La última noche, los Santos Inocentes, Platón, don Marcelino y Tabarnia
Hay en la historia del teatro numerosos dramas arruinados el día del estreno porque en el momento culminante de la acción, lo que debía ser grave fue percibido por el público como ridículo. Es el caso de La última noche, de Echegaray. Sólo tuvo un defensor decidido, don Marcelino Menéndez Pelayo, quizás en reconocimiento de la última noche que se corrió con Echegaray y Juanito Santa Cruz.
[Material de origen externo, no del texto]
-- ==== Sys2Proof/Machine/Flags.lean ====
section
/-!
DEFINITION. The arithmetic primitives and every flag computation: the pseudocode primitives of R39,
saturation and rounding (R40), the AFL bits (R23), and floating point (R42-R47).  A computation that
can set flags gives its result and the AFL bits it sets.
-/

namespace Sys2Proof.Machine

/-! ### AFL bits (R23) -/

/-- OV, bit 0. -/
def fOV : Nat := 1
/-- NV, bit 1. -/
def fNV : Nat := 2
/-- DZ, bit 2. -/
def fDZ : Nat := 4
/-- OF, bit 3. -/
def fOF : Nat := 8
/-- UF, bit 4. -/
def fUF : Nat := 16
/-- NX, bit 5. -/
def fNX : Nat := 32
/-- MOV, bit 6. -/
def fMOV : Nat := 64

/-- A flag if the condition holds. -/
def flagIf (b : Bool) (f : Nat) : Nat := if b then f else 0

/-- The OR of some flags. -/
def orFlags : List Nat → Nat
  | [] => 0
  | f :: fs => f ||| orFlags fs

/-! ### Primitives (R39) -/

/-- Sext(x, n). -/
def sext (x n : Nat) : Int :=
  if 2 * (x % 2 ^ n) < 2 ^ n then ((x % 2 ^ n : Nat) : Int) else ((x % 2 ^ n : Nat) : Int) - ((2 ^ n : Nat) : Int)

/-- Wrap(x, n), as an unsigned pattern. -/
def wrapN (x : Int) (n : Nat) : Nat := (x % ((2 ^ n : Nat) : Int)).toNat

/-- Lane(x, w, i). -/
def lane (x w i : Nat) : Nat := x / 2 ^ (w * i) % 2 ^ w

/-- SatI(x, n) with OV if the clamp changes x. -/
def satI (x : Int) (n : Nat) : Int × Nat :=
  if x < -((2 ^ (n - 1) : Nat) : Int) then (-((2 ^ (n - 1) : Nat) : Int), fOV)
  else if ((2 ^ (n - 1) : Nat) : Int) - 1 < x then (((2 ^ (n - 1) : Nat) : Int) - 1, fOV)
  else (x, 0)

/-- SatN(x, n) with OV if the clamp changes x. -/
def satN (x : Int) (n : Nat) : Int × Nat :=
  if x < 0 then (0, fOV)
  else if ((2 ^ n : Nat) : Int) - 1 < x then (((2 ^ n : Nat) : Int) - 1, fOV)
  else (x, 0)

/-- RoundQ(x, s): rounds half toward plus infinity. -/
def roundQ (x : Int) (s : Nat) : Int :=
  if s = 0 then x else (x + ((2 ^ (s - 1) : Nat) : Int)) / ((2 ^ s : Nat) : Int)

/-- The Q15 or Q31 result SatI(RoundQ(x, s), n) of an exact product (R40). -/
def satQ (x : Int) (s n : Nat) : Int × Nat := satI (roundQ x s) n

/-- Assemble lanes of width `w`, lane 0 first (R36). -/
def packLanes (w : Nat) : List Nat → Nat
  | [] => 0
  | x :: xs => x % 2 ^ w + 2 ^ w * packLanes w xs

/-! ### Division (R92) -/

/-- Quotient, remainder and whether the divisor is zero or the quotient overflows, for width `n`. -/
def divide (n : Nat) (u v : Int) : Int × Int × Bool × Bool :=
  if v = 0 then (-1, u, true, false)
  else if u = -((2 ^ (n - 1) : Nat) : Int) ∧ v = -1 then (-((2 ^ (n - 1) : Nat) : Int), 0, false, true)
  else (u.tdiv v, u - u.tdiv v * v, false, false)

/-- The result of a divide of width `n`, sign-extended (R92). -/
def divResult (n : Nat) (x : Int) : Word64 := wrap64 (sext (wrapN x n) n)

/-! ### Floating point (R42-R47) -/

/-- A floating-point value: NaN, infinity, or sign x m x 2^e. -/
inductive FVal where
  | nan (signalling : Bool)
  | inf (neg : Bool)
  | fin (neg : Bool) (m : Nat) (e : Int)
  deriving DecidableEq, Repr

/-- The canonical quiet NaN of F32 (R44). -/
def qnan : Nat := 0x7FC00000

/-- Decode a pattern with 8 exponent bits and `fb` fraction bits (R42, R46). -/
def fdecode (fb x : Nat) : FVal :=
  let neg := x / 2 ^ (8 + fb) % 2 == 1
  let e := x / 2 ^ fb % 256
  let f := x % 2 ^ fb
  if e = 255 then
    if f = 0 then .inf neg else .nan (f / 2 ^ (fb - 1) == 0)
  else if e = 0 then .fin neg f (-126 - (fb : Int))
  else .fin neg (2 ^ fb + f) ((e : Int) - 127 - (fb : Int))

/-- The F32 value of a pattern. -/
def f32 (x : Nat) : FVal := fdecode 23 (x % 2 ^ 32)

/-- The BF16 value of a pattern. -/
def bf16 (x : Nat) : FVal := fdecode 7 (x % 2 ^ 16)

def FVal.isNaN : FVal → Bool
  | .nan _ => true
  | _ => false

def FVal.isSNaN : FVal → Bool
  | .nan s => s
  | _ => false

def FVal.isInf : FVal → Bool
  | .inf _ => true
  | _ => false

def FVal.isZero : FVal → Bool
  | .fin _ 0 _ => true
  | _ => false

def FVal.sign : FVal → Bool
  | .nan _ => false
  | .inf n => n
  | .fin n _ _ => n

/-- The sign bit as an addend of a pattern with `fb` fraction bits. -/
def signBit (fb : Nat) (neg : Bool) : Nat := if neg then 2 ^ (8 + fb) else 0

/-- The pattern of an infinity. -/
def infPat (fb : Nat) (neg : Bool) : Nat := 255 * 2 ^ fb + signBit fb neg

/-- Drop `sh` bits of `m` in a rounding mode; `sticky` says that a nonzero amount below bit 0 was
already dropped.  Gives the rounded integer and whether it is inexact. -/
def roundBits (neg : Bool) (mode m sh : Nat) (sticky : Bool) : Nat × Bool :=
  let q := m / 2 ^ sh
  let rem := m % 2 ^ sh
  let inexact := rem != 0 || sticky
  let twice := 2 * rem
  let up :=
    match mode with
    | 0 => decide (2 ^ sh < twice) || (twice == 2 ^ sh && sh != 0 && (sticky || q % 2 == 1))
    | 1 => false
    | 2 => neg && inexact
    | _ => !neg && inexact
  (if up then q + 1 else q, inexact)

/-- The bit length of a natural number. -/
def bitLen (m : Nat) : Nat := if m = 0 then 0 else Nat.log2 m + 1

/-- RoundF: round m x 2^e (plus a sticky amount below) to the format with `fb` fraction bits (R43),
with OF, UF and NX by R45.  `m` is nonzero; when `sticky` holds it has more than fb + 2 bits. -/
def roundF (fb : Nat) (neg : Bool) (m : Nat) (e : Int) (sticky : Bool) (mode : Nat) : Nat × Nat :=
  let len := bitLen m
  let p := fb + 1
  let q0 : Int := e + len - p
  let qmin : Int := -126 - (fb : Int)
  let q := max q0 qmin
  let sh := q - e
  let (mant, inexact) :=
    if sh ≤ 0 then (m * 2 ^ (-sh).toNat, sticky) else roundBits neg mode m sh.toNat sticky
  let pat := ((q + fb + 126).toNat) * 2 ^ fb + mant
  if 255 * 2 ^ fb ≤ pat then
    let toInf := mode == 0 || (mode == 2 && neg) || (mode == 3 && !neg)
    ((if toInf then 255 * 2 ^ fb else 255 * 2 ^ fb - 1) + signBit fb neg, fOF + fNX)
  else
    let sh0 := q0 - e
    let full := if sh0 ≤ 0 then m * 2 ^ (-sh0).toNat else (roundBits neg mode m sh0.toNat sticky).1
    let tiny := decide (e + len < -126) || (decide (e + len = -126) && decide (full < 2 ^ p))
    (pat + signBit fb neg, flagIf inexact fNX + flagIf (inexact && tiny) fUF)

/-- An exact term: sign, magnitude m x 2^e. -/
structure Term where
  neg : Bool
  m : Nat
  e : Int
  deriving DecidableEq, Repr

/-- The least exponent of some terms. -/
def minExp : List Term → Int → Int
  | [], e => e
  | t :: ts, e => minExp ts (min t.e e)

/-- The sum of some terms in units of 2^e0, where e0 is at most each exponent. -/
def sumAt (e0 : Int) : List Term → Int
  | [] => 0
  | t :: ts =>
    (if t.neg then -((t.m * 2 ^ (t.e - e0).toNat : Nat) : Int) else ((t.m * 2 ^ (t.e - e0).toNat : Nat) : Int)) + sumAt e0 ts

/-- The sum of finite terms, rounded once; an exact zero takes its sign by R43. -/
def roundSum (fb mode : Nat) (ts : List Term) : Nat × Nat :=
  let e0 := minExp ts 0
  let t := sumAt e0 ts
  if t = 0 then
    let neg := if ts.all (·.neg) then true else if ts.all (!·.neg) then false else mode == 2
    (signBit fb neg, 0)
  else roundF fb (decide (t < 0)) t.natAbs e0 false mode

/-- An infinite or NaN result, or the finite terms of it: what a sum of values does (R43-R45).  NV is
set by a signalling NaN or by infinities of both signs. -/
def fsum (fb mode : Nat) (nv : Bool) (xs : List FVal) : Nat × Nat :=
  let qn := qnan / 2 ^ (23 - fb)
  if nv || xs.any (·.isSNaN) then (qn, fNV)
  else if xs.any (fun x => x == .inf true) && xs.any (fun x => x == .inf false) then
    (qn, if xs.any (·.isNaN) then 0 else fNV)
  else if xs.any (·.isNaN) then (qn, 0)
  else if xs.any (fun x => x == .inf true) then (infPat fb true, 0)
  else if xs.any (fun x => x == .inf false) then (infPat fb false, 0)
  else roundSum fb mode (xs.filterMap (fun x => match x with | .fin n m e => some ⟨n, m, e⟩ | _ => none))

/-- Negate a value's sign; a NaN is unchanged. -/
def FVal.negate : FVal → FVal
  | .nan s => .nan s
  | .inf n => .inf (!n)
  | .fin n m e => .fin (!n) m e

/-- The exact product of two values that are not NaN, and whether it is 0 x infinity. -/
def fprod (x y : FVal) : FVal × Bool :=
  match x, y with
  | .nan s, _ => (.nan s, false)
  | _, .nan s => (.nan s, false)
  | .inf a, .inf b => (.inf (a != b), false)
  | .inf a, .fin b m _ => if m = 0 then (.nan false, true) else (.inf (a != b), false)
  | .fin a m _, .inf b => if m = 0 then (.nan false, true) else (.inf (a != b), false)
  | .fin a m e, .fin b n f => (.fin (a != b) (m * n) (e + f), false)

/-- x + y (R127). -/
def fadd (mode x y : Nat) : Nat × Nat := fsum 23 mode false [f32 x, f32 y]

/-- x - y (R127). -/
def fsub (mode x y : Nat) : Nat × Nat := fsum 23 mode false [f32 x, (f32 y).negate]

/-- x * y (R127). -/
def fmul (mode x y : Nat) : Nat × Nat :=
  let a := f32 x
  let b := f32 y
  let (p, bad) := fprod a b
  fsum 23 mode (bad || a.isSNaN || b.isSNaN) [p]

/-- x / y (R127). -/
def fdiv (mode x y : Nat) : Nat × Nat :=
  match f32 x, f32 y with
  | .nan s, b => (qnan, flagIf (s || b.isSNaN) fNV)
  | _, .nan s => (qnan, flagIf s fNV)
  | .inf _, .inf _ => (qnan, fNV)
  | .inf a, .fin b _ _ => (infPat 23 (a != b), 0)
  | .fin a _ _, .inf b => (signBit 23 (a != b), 0)
  | .fin a m e, .fin b n f =>
    if n = 0 then
      if m = 0 then (qnan, fNV) else (infPat 23 (a != b), fDZ)
    else if m = 0 then (signBit 23 (a != b), 0)
    else
      let k : Nat := 40 + bitLen n
      roundF 23 (a != b) (m * 2 ^ k / n) (e - f - (k : Int)) (m * 2 ^ k % n != 0) mode

/-- The integer square root, bit by bit from bit `b` down. -/
def isqrt (n : Nat) : Nat → Nat → Nat
  | 0, r => if (r + 1) * (r + 1) ≤ n then r + 1 else r
  | b + 1, r =>
    isqrt n b (if (r + 2 ^ (b + 1)) * (r + 2 ^ (b + 1)) ≤ n then r + 2 ^ (b + 1) else r)

/-- The square root (R127). -/
def fsqrt (mode x : Nat) : Nat × Nat :=
  match f32 x with
  | .nan s => (qnan, flagIf s fNV)
  | .inf true => (qnan, fNV)
  | .inf false => (infPat 23 false, 0)
  | .fin neg m e =>
    if m = 0 then (signBit 23 neg, 0)
    else if neg then (qnan, fNV)
    else
      let odd : Nat := if e % 2 = 0 then 0 else 1
      let n := m * 2 ^ (60 + odd)
      let r := isqrt n 44 0
      roundF 23 false r ((e - (odd : Int)) / 2 - 30) (r * r != n) mode

/-- FMA family (R132): the product, negated or not, plus the addend, negated or not. -/
def ffma (mode : Nat) (negP negZ : Bool) (x y z : Nat) : Nat × Nat :=
  let a := f32 x
  let b := f32 y
  let c := f32 z
  let (p, bad) := fprod a b
  fsum 23 mode (bad || a.isSNaN || b.isSNaN || c.isSNaN)
    [if negP then p.negate else p, if negZ then c.negate else c]

/-- Compare two values that are not NaN: the sign of x - y. -/
def fcompare (x y : FVal) : Int :=
  match x, y with
  | .inf a, .inf b => if a = b then 0 else if a then -1 else 1
  | .inf a, _ => if a then -1 else 1
  | _, .inf b => if b then 1 else -1
  | .fin a m e, .fin b n f =>
    sumAt (min e f) [⟨a, m, e⟩] - sumAt (min e f) [⟨b, n, f⟩]
  | _, _ => 0

/-- FMIN (`maxi` false) and FMAX (R128). -/
def fminmax (maxi : Bool) (x y : Nat) : Nat × Nat :=
  let a := f32 x
  let b := f32 y
  if a.isSNaN || b.isSNaN then (qnan, fNV)
  else if a.isNaN && b.isNaN then (qnan, 0)
  else if a.isNaN then (y % 2 ^ 32, 0)
  else if b.isNaN then (x % 2 ^ 32, 0)
  else
    let c := fcompare a b
    let less := decide (c < 0) || (c == 0 && a.sign && !b.sign)
    ((if less != maxi then x else y) % 2 ^ 32, 0)

/-- The comparisons of R129: 0 equal, 1 less, 2 less or equal. -/
def fcmp (k x y : Nat) : Nat × Nat :=
  let a := f32 x
  let b := f32 y
  if a.isNaN || b.isNaN then
    (0, flagIf (if k = 0 then a.isSNaN || b.isSNaN else true) fNV)
  else
    let c := fcompare a b
    let t := match k with
      | 0 => c == 0
      | 1 => decide (c < 0)
      | _ => decide (c ≤ 0)
    (if t then 1 else 0, 0)

/-- The class word of FCLASS (R130). -/
def fclass (x : Nat) : Nat :=
  let e := x / 2 ^ 23 % 256
  let f := x % 2 ^ 23
  let kind :=
    if e = 0 then (if f = 0 then 0 else 1)
    else if e = 255 then (if f = 0 then 3 else if f / 2 ^ 22 = 1 then 4 else 5)
    else 2
  kind + 8 * (x / 2 ^ 31 % 2) + 16 * e

/-- Round an exact value to an integer in a mode: the integer and whether it is inexact (R47). -/
def roundToInt (neg : Bool) (m : Nat) (e : Int) (mode : Nat) : Int × Bool :=
  if 0 ≤ e then
    let v := m * 2 ^ e.toNat
    (if neg then -(v : Int) else v, false)
  else
    let (q, inexact) := roundBits neg mode m (-e).toNat false
    (if neg then -(q : Int) else q, inexact)

/-- FRND (R131): round to an integral F32 value. -/
def frnd (mode x : Nat) : Nat × Nat :=
  match f32 x with
  | .nan s => (qnan, flagIf s fNV)
  | .inf n => (infPat 23 n, 0)
  | .fin neg m e =>
    if m = 0 then (signBit 23 neg, 0)
    else
      let (v, inexact) := roundToInt neg m e mode
      if v = 0 then (signBit 23 neg, flagIf inexact fNX)
      else ((roundF 23 neg v.natAbs 0 false 1).1, flagIf inexact fNX)

/-- Conversion of a value, scaled by 2^scale, to an integer of `n` bits (R47).  `sat` chooses the
Saturate column; `uns` an unsigned destination. -/
def toFixed (x : FVal) (scale n : Nat) (uns sat : Bool) (mode : Nat) : Int × Nat :=
  let lo : Int := if uns then 0 else -((2 ^ (n - 1) : Nat) : Int)
  let hi : Int := if uns then ((2 ^ n : Nat) : Int) - 1 else ((2 ^ (n - 1) : Nat) : Int) - 1
  match x with
  | .nan _ => (0, fNV)
  | .inf neg => (if sat then (if neg then lo else hi) else 0, fNV)
  | .fin neg m e =>
    let (v, inexact) := roundToInt neg m (e + scale) mode
    if lo ≤ v ∧ v ≤ hi then (v, flagIf inexact fNX)
    else if sat then (if v < lo then lo else hi, fOV)
    else (wrapN v n, fNV)

/-- Conversion of v x 2^(-scale) to F32 (R47). -/
def ofFixed (v : Int) (scale mode : Nat) : Nat × Nat :=
  if v = 0 then (0, 0) else roundF 23 (decide (v < 0)) v.natAbs (-(scale : Int)) false mode

/-- F32 to BF16 (R46). -/
def toBf16 (mode x : Nat) : Nat × Nat :=
  match f32 x with
  | .nan s => (0x7FC0, flagIf s fNV)
  | .inf n => (infPat 7 n, 0)
  | .fin neg m e => if m = 0 then (signBit 7 neg, 0) else roundF 7 neg m e false mode

/-- BF16 to F32 (R46): exact, a NaN becomes the canonical one. -/
def ofBf16 (x : Nat) : Nat × Nat :=
  match bf16 x with
  | .nan s => (qnan, flagIf s fNV)
  | _ => (x % 2 ^ 16 * 2 ^ 16, 0)

/-- PBFDOT (R133): four BF16 products and an F32 addend, rounded once. -/
def pbfdot (mode a b z : Nat) : Nat × Nat :=
  let xs := (List.range 4).map (fun i => bf16 (lane a 16 i))
  let ys := (List.range 4).map (fun i => bf16 (lane b 16 i))
  let c := f32 z
  let ps := (xs.zip ys).map (fun xy => fprod xy.1 xy.2)
  let terms := c :: ps.map (·.1)
  let both := terms.any (fun x => x == .inf true) && terms.any (fun x => x == .inf false)
  let nv := (c :: xs ++ ys).any (·.isSNaN) || ps.any (·.2) || both
  fsum 23 mode nv terms

/-- Rank of a BF16 lane in PTOP2 (R136): NaN above infinity above the finite magnitudes. -/
def bfRank (x : Nat) : Nat := if (bf16 x).isNaN then 2 ^ 16 else x % 2 ^ 15

/-- The best lane among `js`, the lower index first among equals (R136). -/
def bestLane (rank : Nat → Nat) : List Nat → Nat → Nat
  | [], b => b
  | j :: js, b => bestLane rank js (if rank b < rank j then j else b)

/-- PTOP2 (R136). -/
def ptop2 (a : Nat) : Nat × Nat :=
  let rank := fun i => bfRank (lane a 16 i)
  let j1 := bestLane rank [1, 2, 3] 0
  let rest := (List.range 4).filter (fun i => i != j1)
  let j2 := bestLane rank rest.tail (rest.headD 0)
  let j := min j1 j2
  let k := max j1 j2
  let val := fun i => if (bf16 (lane a 16 i)).isNaN then 0x7FC0 else lane a 16 i
  (val j + 2 ^ 16 * val k + 2 ^ 32 * (2 ^ j + 2 ^ k),
    flagIf ((List.range 4).any (fun i => (bf16 (lane a 16 i)).isSNaN)) fNV)

end Sys2Proof.Machine
end

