-- ==== Sys2Proof/Machine/Ready.lean ====
section
/-!
DEFINITION. Which contexts may issue, and which one does (R314).
-/

namespace Sys2Proof.Machine

open Sys2Proof

/-- Is the wait over, so that the instruction runs again?  A wait that another step ends is not.
DEDUCED, safe (log entry 75). -/
def waitOver (s : State) (c : Ctx) : Wait → Bool
  | .engineQueue matrix => decide (queued (if matrix then (coreAt s (coreOf c.id)).mq else (coreAt s (coreOf c.id)).cq) < 2)
  | .engines => !engineBusy s c.id
  | .matrixQueue => queued (coreAt s (coreOf c.id)).mq == 0
  | .releases => !releasePending s c.id
  | .wake => c.a.wake != 0
  | .rank r => !(rankEntry (launchAt s c.bind.launch) r).transit
  | .handoff => c.handoff == []
  | .sweep => !bumpStalls s (clusterOf c.id)
  | .hostLine line write => (homeReady s line write).isNone
  | .bias => !bitOf s.host.bfctl 63
  | .relock die => (dieAt s die).relock.isNone
  | .buffer room glob asid addr n =>
    if room then decide ((coreAt s (coreOf c.id)).sbuf.length < 16) &&
      !drainStuck s c.id (fun y => y.ctx != c.id && meets glob asid addr n y)
    else !drainStuck s c.id (meets glob asid addr n)
  | .agent => !shunned s (clusterOf c.id)
  | _ => false

/-- Do the cores of a die issue?  Not while it relocks (R399). -/
def dieRuns (s : State) (id : Nat) : Bool := (dieAt s (dieOf id)).relock.isNone

/-- Is the launch stopped while the host deals with a fault (R355)? -/
def heldLaunch (s : State) (launch : Nat) : Bool := s.host.holds.any (fun h => h.1 == launch)

/-- Does a teardown stop the launch's contexts (R329)? -/
def tornDown (s : State) (launch : Nat) : Bool := (queueAt s (launchAt s launch).queue).busy

/-- Has the context a memory request presented at a bank, or a burst in progress (R248, R250)? -/
def inFlight (s : State) (c : Ctx) : Bool :=
  c.burst.isSome || s.banks.any (fun b => b.pending.any (fun r => r.2.2.1 == c.id && r.2.2.2 == 3))

/-- Does a member use the divider (R88)? -/
def isDivide : Member → Bool
  | .div | .divn | .rem | .remn | .divw | .remw => true
  | _ => false

/-- The member that a context's next word is, if it is one. -/
def nextMember (s : State) (c : Ctx) : Option Member :=
  match wordAt s (moduleAt s c.bind.module) c.a.pc.toNat with
  | none => none
  | some w => match memberAt (moduleAt s c.bind.module).rev w with
    | .ok m => some m
    | .error _ => none

/-- Does the context wait for its core's divider: is its next word a divide while another is in it (R88)? -/
def divWait (s : State) (c : Ctx) : Bool :=
  decide (cyc s c.id < (coreAt s (coreOf c.id)).divUntil) && (nextMember s c).any isDivide

/-- Does a context that a teardown stops still issue a LAUNCH, in the tick in which the teardown reaches the dispatcher: the
two are events of one cycle (R199, R330)?
DEDUCED, unsafe (log entry 45). -/
def launchesNow (s : State) (c : Ctx) : Bool :=
  (queueAt s (launchAt s c.bind.launch).queue).since / 111384 == s.plat.moment / 111384 && nextMember s c == some .launch

/-- Has the collector stopped a context at its yield deadline (R357)? -/
def overdue (s : State) (c : Ctx) : Bool := c.pre == .requested && c.deadline.any (fun t => decide (t < rtm s))

/-- Does the boot stage let launches run: links are up and the bundle's launches are dispatched (R405)?
DEDUCED, safe (log entry 110). -/
def launchesRun (s : State) : Bool := s.plat.stage == 9 || s.plat.stage == 10

/-- May a context issue (R314)?  It runs, with the results it needs at hand (R86), the divider free where it needs it
(R88) and its buffer half filled, or its wait is over; no access of it is at a bank; and neither the collector (R357), a
fault hold (R355), a teardown (R329) nor a brown-out (R407) has stopped it, and the boot has come so far
(R405).
DESIGN CHOICE, safe (log entry 32). -/
def ready (s : State) (c : Ctx) : Bool :=
  (match c.run with
    | .running => decide (c.busyUntil ≤ cyc s c.id) && halfFilled c && !inFlight s c && !divWait s c
    | .parked w => waitOver s c w
    | _ => false) &&
  (c.pre == .running || c.pre == .requested) && !overdue s c && dieRuns s c.id && !heldLaunch s c.bind.launch &&
  (!tornDown s c.bind.launch || launchesNow s c) && !brownStopped s && launchesRun s

/-- The clusters in service (R6, R7). -/
def inService (s : State) : List Nat :=
  (List.range 16).filter (fun c => (!s.plat.gl4012 || decide (c % 4 < 3)) && !(clusterAt s c).out)

/-- Is there a context with the number (R2, R6)?  A cluster out of service has none (R7). -/
def ctxExists (s : State) (id : Nat) : Bool := decide (id < 65536) && (inService s).contains (clusterOf id)

/-- The first ready context of a core in last + 1, ..., last + 4. -/
def barrel (s : State) (k : Core) : Nat → Option Nat
  | 0 => none
  | n + 1 =>
    let id := k.id * 4 + (k.last + (4 - n)) % 4
    if ready s (ctxOf s id) then some id else barrel s k n

/-- The contexts of a core that are ready. -/
def readyOn (s : State) (core : Nat) : List Ctx := (allCtx s).filter (fun c => coreOf c.id == core && ready s c)

/-- The context that PRIO puts first: a ready one with PRIO remaining, unless a ready context has waited 8 cycles (R314).
Of several, the first in the rotation (log entry 106: DESIGN CHOICE, unsafe). -/
def prioChoice (s : State) (k : Core) : Option Nat :=
  if (readyOn s k.id).any (fun c => decide (8 ≤ c.waited)) then none
  else ((List.range 4).map (fun i => k.id * 4 + (k.last + 1 + i) % 4)).find? (fun id =>
    ready s (ctxOf s id) && (ctxOf s id).prio != 0)

/-- The choice of R314: the context that PRIO puts first, else the rotation. -/
def chooseIn (s : State) (k : Core) : Option Nat :=
  match prioChoice s k with
  | some id => some id
  | none => barrel s k 4

end Sys2Proof.Machine
end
Hay en la historia del teatro numerosos dramas arruinados el día del estreno porque en el momento culminante de la acción, lo que debía ser grave fue percibido por el público como ridículo. Es el caso de La última noche, de Echegaray. Sólo tuvo un defensor decidido, don Marcelino Menéndez Pelayo, quizás en reconocimiento de la última noche que se corrió con Echegaray y Juanito Santa Cruz.
Platón inventó el término “teatrocracia” para referirse al régimen político en el que el ciudadano se ve a sí mismo como un espectador con derecho a arruinar cualquier función política porque ha descubierto que la carcajada es un rayo devastador a su alcance que le ahorra muchos argumentos. Ante la fulminante convicción de una broma ocurrente, no hay tratado de lógica que valga. La risa –como la belleza- convence sin argumentar. Nada se puede refutar racionalmente con una carcajada, pero sospecho que cuando los hombres serios hacen de hombres corrientes, también bromean (¿no es así, don Marcelino?).
La Ilustración no hubiera triunfado si sólo hubiera poseído los recursos dialécticos de los enciclopedistas y la melancolía de Rousseau. Triunfó porque consiguió –animada por Voltaire y Lessing- la alianza decisiva de la risa para desacreditar a sus adversarios.
Si en política se piensa sintiendo, la risa y la lágrima son los pensamientos más claros del sentimiento.
Y es así como llegamos al día de hoy, 28 de diciembre, día de los inocentes, que nos recuerda que no conviene ascender con demasiadas ínfulas por escaleras resbaladizas.
La inocentada del año es la utopía atópica de Tabarnia, reivindicación político-irónica de un no-lugar. No hay más que ver la polvareda que ha levantado para entender su éxito a la vez terapéutico y morboso. Nacida en las redes sociales, Tabarnia ha pasado a la prensa impresa nacional e internacional. Un medio nacionalistas titulaba ayer: “Ciudadanos blande el fantasma de una fractura territorial catalana” y Rufián, como siempre tan sensible al matiz, abrió rápidamente la boca.
Tabarnia no es una mera anécdota. Lo sería si en Cataluña no estuviera teniendo lugar una lucha existencial entre lo sublime y lo ridículo. No hay nada que a un bando le parezca sublime que al otro no se le antoje grotesco o ridículo. Esta es la auténtica fractura catalana. Eso que se ha dado en llamar “el relato” es el intento de mediar entre causas y consecuencias para llevar a ambas a nuestro molino argumental. “El relato” siempre ha contado con su división burlesca, con la misión de hacerles creer a los del otro lado que conocemos al escultor que forjó sus ídolos. A la burla de lo más sagrado de lo nuestro se responde con la chanza de lo más sagrado de lo ajeno. Hay tan poco nuevo bajo el sol que, en algún caso, para ridiculizar a Tabarnia, se la ha tratado de “unidad de destino en lo universal”, expresión ésta que, como todo el mundo sabe, fue utilizada en España por primera vez por Ortega en un debate parlamentario de 1932… sobre “la cuestión catalana”. Ortega la tomó del socialdemócrata austríaco Otto Bauer.
Reconozcamos, pues, el triunfo arrollador de la teatrocracia y hagámoslo con palabras de don Marcelino: “¡Candor insigne creer que a los pueblos se les saca de su paso con prosopopeyas sesquipedales!”
P.D. En aquella “última noche” dicen que Echegaray perdió su virginidad.